The total property value in the city of Syracuse is nearly $7.7 billion. Of that, nearly $4 billion, or 51.9 percent of the city’s property value, is tax-exempt, Miner’s office noted.

Advice, criticism
In his remarks, DiNapoli noted the advice that he could offer Miner’s office for monitoring finances, which includes keeping “an eye on sales tax.”

“It’s the largest single revenue source for the City and given economic challenges, lower than anticipated collections could very well impact on the City’s budget and the City’s bottom line,” said DiNapoli.

He also noted the importance of service agreements to generate revenue from tax-exempt properties, such as the agreements with Syracuse University and Crouse Hospital.

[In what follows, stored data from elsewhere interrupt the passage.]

-- ==== Sys2Proof/Certificates/Slice0/Obligations.lean ====
section
/-! DEFINITION. The sixty statements for the provers. Each says of which rows of the command table it speaks, and every row has its completion
in one of them. The frames of Sys2Proof/Safety.lean say what a row leaves unchanged. -/

open Sys2Proof Sys2Proof.Machine

/-- A step runs the command at the front of the queue; an empty queue idles. For every command c and state s, step with c in front
of the queue is exec c on s with the rest of the queue. On an empty queue the step answers the same state; the queue and its
idling are the model's (log entry 1). -/
def Obligations.StepTakesTheFrontCommand : Prop :=
  (∀ (c : Instr) (s : State), step { s with pending := c :: s.pending } = exec c s)
  ∧ ∀ s : State, s.pending = [] → step s = .next s

/-- State.reset: every register at its reset value, no memory listed, no command, session, path or error. Every register reads the
reset value of its table, and nothing is listed, held, opened, staged, latched or waiting; the block is in phase P0, not READY
and not in the safe state, and the three invariants hold. The variant, the zeros for "Option" registers and the zero memory are
the model's choices (log entries 2, 3, 4 and 127). -/
def Obligations.ResetState : Prop :=
  (∀ r i j, State.reset.m.rd r i j = r.rst i % 2 ^ 32)
  ∧ State.reset.pending = [] ∧ State.reset.m.mem = [] ∧ State.reset.m.live = [] ∧ State.reset.m.hold = []
  ∧ State.reset.m.phase = 0 ∧ State.reset.m.on F.CMD_STAT_READY = false ∧ State.reset.m.on F.ERR_STAT_SAFE = false
  ∧ State.reset.m.rend.paths = [] ∧ State.reset.m.cmd.sess = [] ∧ State.reset.m.cmd.flows = [] ∧ State.reset.m.err.slots = []
  ∧ State.reset.m.bus.out = [] ∧ State.reset.m.tm.ticking = false
  ∧ State.reset.queueFits ∧ State.reset.memoryCanonical ∧ State.reset.interruptsFormed

/-- A step keeps the queue well formed, and the pending-interrupt words and IRQ_N true. From every state whose queue holds well-
formed commands, whose pending words show exactly the sources that have an enabled event set and whose IRQ_N is at the level
these and the mailbox give, a step that answers a next state answers one with all three again. Rules: R544, R545. -/
def Obligations.StepsKeepTheInvariants : Prop :=
  ∀ s t : State, s.queueFits → s.interruptsFormed → step s = .next t → t.queueFits ∧ t.interruptsFormed

/-- Every command answers a next state; one that names no unit of the part changes nothing. For every state and command: a well-
formed command answers a next state with the same queue, and one whose operands name no unit or do not fit their field answers
the state it was given (the model's choice, log entry 5). -/
def Obligations.WellFormedCommandsComplete : Prop :=
  ∀ (s : State) (c : Instr), (c.wellFormed = true → ∃ t, exec c s = .next t ∧ t.pending = s.pending)
    ∧ (c.wellFormed = false → exec c s = .next s)

/-- What is done at the end of every command leaves all but errors, interrupts and replies alone. On a part with no command to
close, what every command ends with changes only the registers of the interrupt logic and what has been told, as settledOnly
says. Rules: R544 to R546. -/
def Obligations.EveryCommandEndsInAFrame : Prop :=
  ∀ s : Mach, s.calm → s.settledOnly s.fin

/-- Each whole-reset source resets the part, and the boot rows move through their phases. Power-on, RESET_N, PERST_N, hot reset,
thermal trip, brown-out, escalation and ordered resets leave the part as afterReset says, with their cause. Option load, DRAM
training, fabric self-test, firmware boot and a pushed image move the phase on under the conditions the rows name. Rules: R510
to R516, R519 to R521. -/
def Obligations.ResetSourcesAndBootPhases : Prop :=
  (∀ (s : State) w, s.m.calmStarts w → s.m.sys.pwrReq = true →
    ∃ m : Mach, exec (.powerOn w false) s = .next (s.gives m) ∧ s.m.afterReset m 0)
  ∧ (∀ (s : State) w ns taken held, s.m.calmStarts w → s.live → (1000 ≤ ns ∨ 200 ≤ ns ∧ taken = true) →
    ∃ m : Mach, exec (.resetNAssert w ns taken held) s = .next (s.gives m) ∧ s.m.afterReset m 1 ∧ m.sys.resetLow = held)
  ∧ (∀ (s : State) w, s.m.calmStarts w → s.live → bitOf (s.m.optWord 1024) 4 = false →
    ∃ m : Mach, exec (.perstNAssert w) s = .next (s.gives m) ∧ s.m.afterReset m 2)
  ∧ (∀ (s : State) w, s.m.calmStarts w → s.live → bitOf (s.m.optWord 1024) 5 = false →
    ∃ m : Mach, exec (.pcieHotReset w) s = .next (s.gives m) ∧ s.m.afterReset m 3)
  ∧ (∀ (s : State) w, s.m.calmStarts w → s.live →
    ∃ m : Mach, exec (.thermalTrip w) s = .next (s.gives m) ∧ s.m.afterReset m 6 ∧ m.sys.tripHold = true)
  ∧ (∀ (s : State) w, s.m.calmStarts w → s.live →
    ∃ m : Mach, exec (.brownOut w false) s = .next (s.gives m) ∧ s.m.afterReset m 7)
  ∧ (∀ (s : State) w, s.m.calmStarts w → s.live → s.m.err.countdown.isSome = true → s.m.sys.hold = none →
    ∃ m : Mach, exec (.escalationReset w) s = .next (s.gives m) ∧ s.m.afterReset m 8)
  ∧ (∀ (s : State) w c r, s.m.calmStarts w → s.live → s.m.sys.ordered = some (c, r) → c = 4 ∨ c = 5 →
    ∃ m : Mach, exec (.orderedResetStart w) s = .next (s.gives m) ∧ s.m.afterReset m c)
  ∧ (∀ (s : State) w, s.m.calmStarts w → s.live → s.m.err.deferred = true →
    ∃ m : Mach, exec (.resetHoldEnd w) s = .next (s.gives m) ∧ s.m.afterReset m 8)
  ∧ (∀ (s : State) tj v33, s.live → s.m.phase < 2 → s.m.on F.SYS_STORM_HOLD = false → s.m.sys.pwrReq = true →
    s.m.sys.xinLost = false → (s.m.sys.tripHold = true → tj ≤ 100) →
    ∃ m, exec (.optionLoad tj v33) s = .next (s.gives m) ∧
      (pickPage (s.m.mrd mramBase 4096) (s.m.mrd (mramBase + 4096) 4096) = none → m.phase = 1 ∧ m.mem = s.m.mem) ∧
      (∀ k, pickPage (s.m.mrd mramBase 4096) (s.m.mrd (mramBase + 4096) 4096) = some k → m.phase = 2))
  ∧ (∀ (s : State) good ok1 cause, s.live → s.m.phase = 3 →
    ∃ m, exec (.dramTraining good ok1 cause) s = .next (s.gives m) ∧ m.phase = 4)
  ∧ (∀ (s : State) bad rates tj, s.live → s.m.phase = 4 →
    ∃ m, exec (.fabricSelftest bad rates tj) s = .next (s.gives m) ∧ m.phase = 5)
  ∧ (∀ (s : State) ok0 ok1, s.live → s.m.phase = 5 → bits (s.m.optWord 1024) 0 2 ≠ 1 →
    (if fld (s.m.mrd (mramBase + 0x3000) 1) 0 1 % 2 = 0 then ok0 else ok1) = true →
    ∃ m, exec (.firmwareBoot ok0 ok1) s = .next (s.gives m) ∧ m.phase = 6 ∧ m.gf F.CMD_STAT_READY = 1 ∧
      m.gf F.SYS_BOOT_STAT_FWBANK = fld (s.m.mrd (mramBase + 0x3000) 1) 0 1 % 2)
  ∧ (∀ (s : State) v, s.live → v < 2 ^ 32 → bitOf v 0 = true → s.m.phase = 5 → bits (s.m.optWord 1024) 0 2 ≠ 0 →
    ∃ m, exec (.fwPushGo v true) s = .next (s.gives m) ∧ m.phase = 6 ∧ m.gf F.CMD_STAT_READY = 1 ∧
      m.gf F.SYS_BOOT_STAT_FWSRC = 1)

“As agreements with other nonprofits expire, the city’s ability to continue to negotiate these agreements is certainly going to be key,” he added.

DiNapoli noted that some people have criticized the fiscal-stress monitoring system as “pointing a finger” and “spotlighting, perhaps in a negative way, communities that are having a problem.”

“We want the local community to know what’s going on in their own neighborhood. But we really use this scoring to help policy makers in Albany … understand that there are big issues that are happening that are affecting all of our municipalities as a way to hopefully come up with some solutions,” said DiNapoli.